Cette dernière condition, que cela soit pour l’importation de gaz égyptien ou de l’électricité en provenance de Jordanie et encore plus pour le financement de nouvelles unités de production au Liban même n’a pas été remplie pour l’heure, l’institution internationale semblant demandé un relèvement préalable des tarifs de l’électricité au Liban à hauteur de l’équivalent de 10 cents par kilowatts, faisant ainsi passer le prix d’environ 200 livres libanaises à plus de 2000 Livres, un chiffre à comparer au tarif de 6000 LL par kilowatt pour les générateurs privés, donc au change, les consommateurs libanais y gagneraient tout de même.

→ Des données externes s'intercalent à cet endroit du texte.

theorem decodeWord_ldReg : decodeWord (encodeRegReg 0x8 x y 0x0) = some (.ldReg x y) := by simp [decodeWord, decodeCat8]

theorem decodeWord_orReg : decodeWord (encodeRegReg 0x8 x y 0x1) = some (.orReg x y) := by simp [decodeWord, decodeCat8]

theorem decodeWord_andReg : decodeWord (encodeRegReg 0x8 x y 0x2) = some (.andReg x y) := by simp [decodeWord, decodeCat8]

theorem decodeWord_xorReg : decodeWord (encodeRegReg 0x8 x y 0x3) = some (.xorReg x y) := by simp [decodeWord, decodeCat8]

theorem decodeWord_addReg : decodeWord (encodeRegReg 0x8 x y 0x4) = some (.addReg x y) := by simp [decodeWord, decodeCat8]

theorem decodeWord_sub : decodeWord (encodeRegReg 0x8 x y 0x5) = some (.sub x y) := by simp [decodeWord, decodeCat8]

theorem decodeWord_shr : decodeWord (encodeRegReg 0x8 x y 0x6) = some (.shr x y) := by simp [decodeWord, decodeCat8]

theorem decodeWord_subn : decodeWord (encodeRegReg 0x8 x y 0x7) = some (.subn x y) := by simp [decodeWord, decodeCat8]

theorem decodeWord_shl : decodeWord (encodeRegReg 0x8 x y 0xE) = some (.shl x y) := by simp [decodeWord, decodeCat8]

end DecodedWords

/-! ## The values computed (R165 to R168) -/

/-- R165, R167: 256 is added first, so that the difference of naturals never goes below 0. -/
theorem byte_sub_toNat (a b : Byte) : (a - b).toNat = (256 + a.toNat - b.toNat) % 256 := by
  rw [BitVec.toNat_sub, Nat.sub_add_comm b.isLt.le]

theorem byte_shiftRight_one_toNat (b : Byte) : (b >>> 1).toNat = b.toNat / 2 := by
  rw [BitVec.toNat_ushiftRight, Nat.shiftRight_one]

theorem byte_shiftLeft_one_toNat (b : Byte) : (b <<< 1).toNat = b.toNat * 2 % 256 := by
  rw [BitVec.toNat_shiftLeft, Nat.shiftLeft_eq]

theorem shiftSource_A {s : State} (h : s.variant = .A) (x y : Nibble) : shiftSource s x y = s.reg y := by
  simp only [shiftSource, h]

theorem shiftSource_B {s : State} (h : s.variant = .B) (x y : Nibble) : shiftSource s x y = s.reg x := by
  simp only [shiftSource, h]

/-- R166, R168: a value that agrees with the source under each variant is the source's, there being no third variant. -/
theorem shiftSource_toNat_eq {s : State} {x y : Nibble} {src : Nat} (hA : s.variant = .A → src = (s.reg y).toNat)
    (hB : s.variant = .B → src = (s.reg x).toNat) : (shiftSource s x y).toNat = src := by
  cases hv : s.variant with
  | A => rw [shiftSource_A hv, hA hv]
  | B => rw [shiftSource_B hv, hB hv]

/-! ## The flags computed (R164 to R168) -/

theorem carryFlag_toNat (a b : Byte) : (carryFlag a b).toNat = if a.toNat + b.toNat > 255 then 1 else 0 := by
  simp only [carryFlag, flagByte_toNat, decide_eq_true_eq]

theorem noBorrowFlag_toNat (a b : Byte) : (noBorrowFlag a b).toNat = if a.toNat ≥ b.toNat then 1 else 0 := by
  simp only [noBorrowFlag, flagByte_toNat, decide_eq_true_eq]

/-- R166: the bit shifted out to the right is the remainder of halving. -/
theorem shiftedOutRight_toNat (b : Byte) : (shiftedOutRight b).toNat = if b.toNat % 2 = 1 then 1 else 0 := by
  simp only [shiftedOutRight, flagByte_toNat, BitVec.getLsbD, Nat.testBit_zero, decide_eq_true_eq]

/-- R168: the bit shifted out to the left is set exactly in the upper half of the bytes. -/
theorem shiftedOutLeft_toNat (b : Byte) : (shiftedOutLeft b).toNat = if 128 ≤ b.toNat then 1 else 0 := by
  have hmsb : b.getLsbD 7 = decide (128 ≤ b.toNat) := BitVec.msb_eq_decide b
  simp only [shiftedOutLeft, flagByte_toNat, hmsb, decide_eq_true_eq]

/-! ## What a completed write answers (R161 to R163, R169) -/

/-- A completed write of a result and then a flag answers the state the statements describe. -/
theorem complete_writeResultThenFlag (s : State) (x : Nibble) {b flag : Byte} {res : Nat} {c : Prop} [Decidable c]
    (hres : b.toNat = res) (hflag : flag.toNat = if c then 1 else 0) :
    ∃ t, complete (writeResultThenFlag s x b flag) = .next t ∧ setsRegThenFlag s t x res c := by
  refine ⟨_, complete_eq _, rfl, fun r => ?_⟩
  rw [← hflag, ← hres, ← apply_ite BitVec.toNat, ← apply_ite BitVec.toNat]
  exact congrArg BitVec.toNat (s.reg_writeResultThenFlag x r b flag)

/-- A completed logic operation: one register write under Variant A, a result and then the flag 0 under Variant B. -/
theorem complete_writeLogicResult (s : State) (x : Nibble) (b : Byte) :
    ∃ t, complete (writeLogicResult s x b) = .next t ∧ logicEffect s t x b := by
  cases hv : s.variant with
  | A =>
    rw [s.writeLogicResult_A x b hv]
    obtain ⟨t, hnext, hset⟩ := complete_setReg_setsReg s x b
    exact ⟨t, hnext, fun _ => hset, fun hB => by simp [hv] at hB⟩
  | B =>
    rw [s.writeLogicResult_B x b hv]
    obtain ⟨t, hnext, hset⟩ := complete_writeResultThenFlag s x (b := b) (flag := 0x00) (c := False) rfl rfl
    exact ⟨t, hnext, fun hA => by simp [hv] at hA, fun _ => hset⟩

/-! ## What each instruction answers (R160 to R168) -/

section Equations
variable (x y : Nibble) (s : State)

theorem exec_ldReg : exec (.ldReg x y) s = complete (s.setReg x (s.reg y)) := rfl

theorem exec_orReg : exec (.orReg x y) s = complete (writeLogicResult s x (s.reg x ||| s.reg y)) := rfl

theorem exec_andReg : exec (.andReg x y) s = complete (writeLogicResult s x (s.reg x &&& s.reg y)) := rfl

theorem exec_xorReg : exec (.xorReg x y) s = complete (writeLogicResult s x (s.reg x ^^^ s.reg y)) := rfl

theorem exec_addReg : exec (.addReg x y) s =
    complete (writeResultThenFlag s x (s.reg x + s.reg y) (carryFlag (s.reg x) (s.reg y))) := rfl

theorem exec_sub : exec (.sub x y) s =
    complete (writeResultThenFlag s x (s.reg x - s.reg y) (noBorrowFlag (s.reg x) (s.reg y))) := rfl

theorem exec_subn : exec (.subn x y) s =
    complete (writeResultThenFlag s x (s.reg y - s.reg x) (noBorrowFlag (s.reg y) (s.reg x))) := rfl

theorem exec_shr : exec (.shr x y) s =
    complete (writeResultThenFlag s x (shiftSource s x y >>> 1) (shiftedOutRight (shiftSource s x y))) := rfl

theorem exec_shl : exec (.shl x y) s =
    complete (writeResultThenFlag s x (shiftSource s x y <<< 1) (shiftedOutLeft (shiftSource s x y))) := rfl

end Equations

/-! ## The obligations -/

/-- Settles O30: one register write, of the source read before it, so `x = y` and `x = F` need no case. -/
theorem copyRegister : Obligations.CopyRegister := by
  intro x y
  refine ⟨decodeWord_ldReg x y, fun s => ?_⟩
  rw [exec_ldReg]
  exact complete_setReg_setsReg s x _

/-- Settles O31: the three operations differ in the byte they write; the variant is split once, in
`complete_writeLogicResult`. -/
theorem logicOperations : Obligations.LogicOperations := by
  intro x y
  refine ⟨decodeWord_orReg x y, decodeWord_andReg x y, decodeWord_xorReg x y, fun s => ?_⟩
  rw [exec_orReg, exec_andReg, exec_xorReg]
  exact ⟨complete_writeLogicResult s x _, complete_writeLogicResult s x _, complete_writeLogicResult s x _⟩

/-- Settles O32: sum and carry are computed from the old registers. -/
theorem addRegisters : Obligations.AddRegisters := by
  intro x y
  refine ⟨decodeWord_addReg x y, fun s => ?_⟩
  rw [exec_addReg]
  exact complete_writeResultThenFlag s x (BitVec.toNat_add _ _) (carryFlag_toNat _ _)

L’objectif de cette hausse serait en effet de diminuer le recours aux générateurs privés – outre plus couteux pour les ménages, également considérés comme polluants et étant un facteur essentiel de dégradation des conditions de vie et responsables d’une forte augmentation du nombre de cancers au Liban – par celui de l’électricité publique et ainsi diminuer les dépenses globales des foyers libanais très touchés par la crise économique et par conséquent de transférer une partie des gains des générateurs privés dans le domaine public pour en faire bénéficier la population.

Par ailleurs, l’augmentation des revenus de l’EDL pourrait permettre aussi la mise en place de nouvelles infrastructures comme des centrales électriques plus propres ou encore permettre le recours aux énergies renouvelables.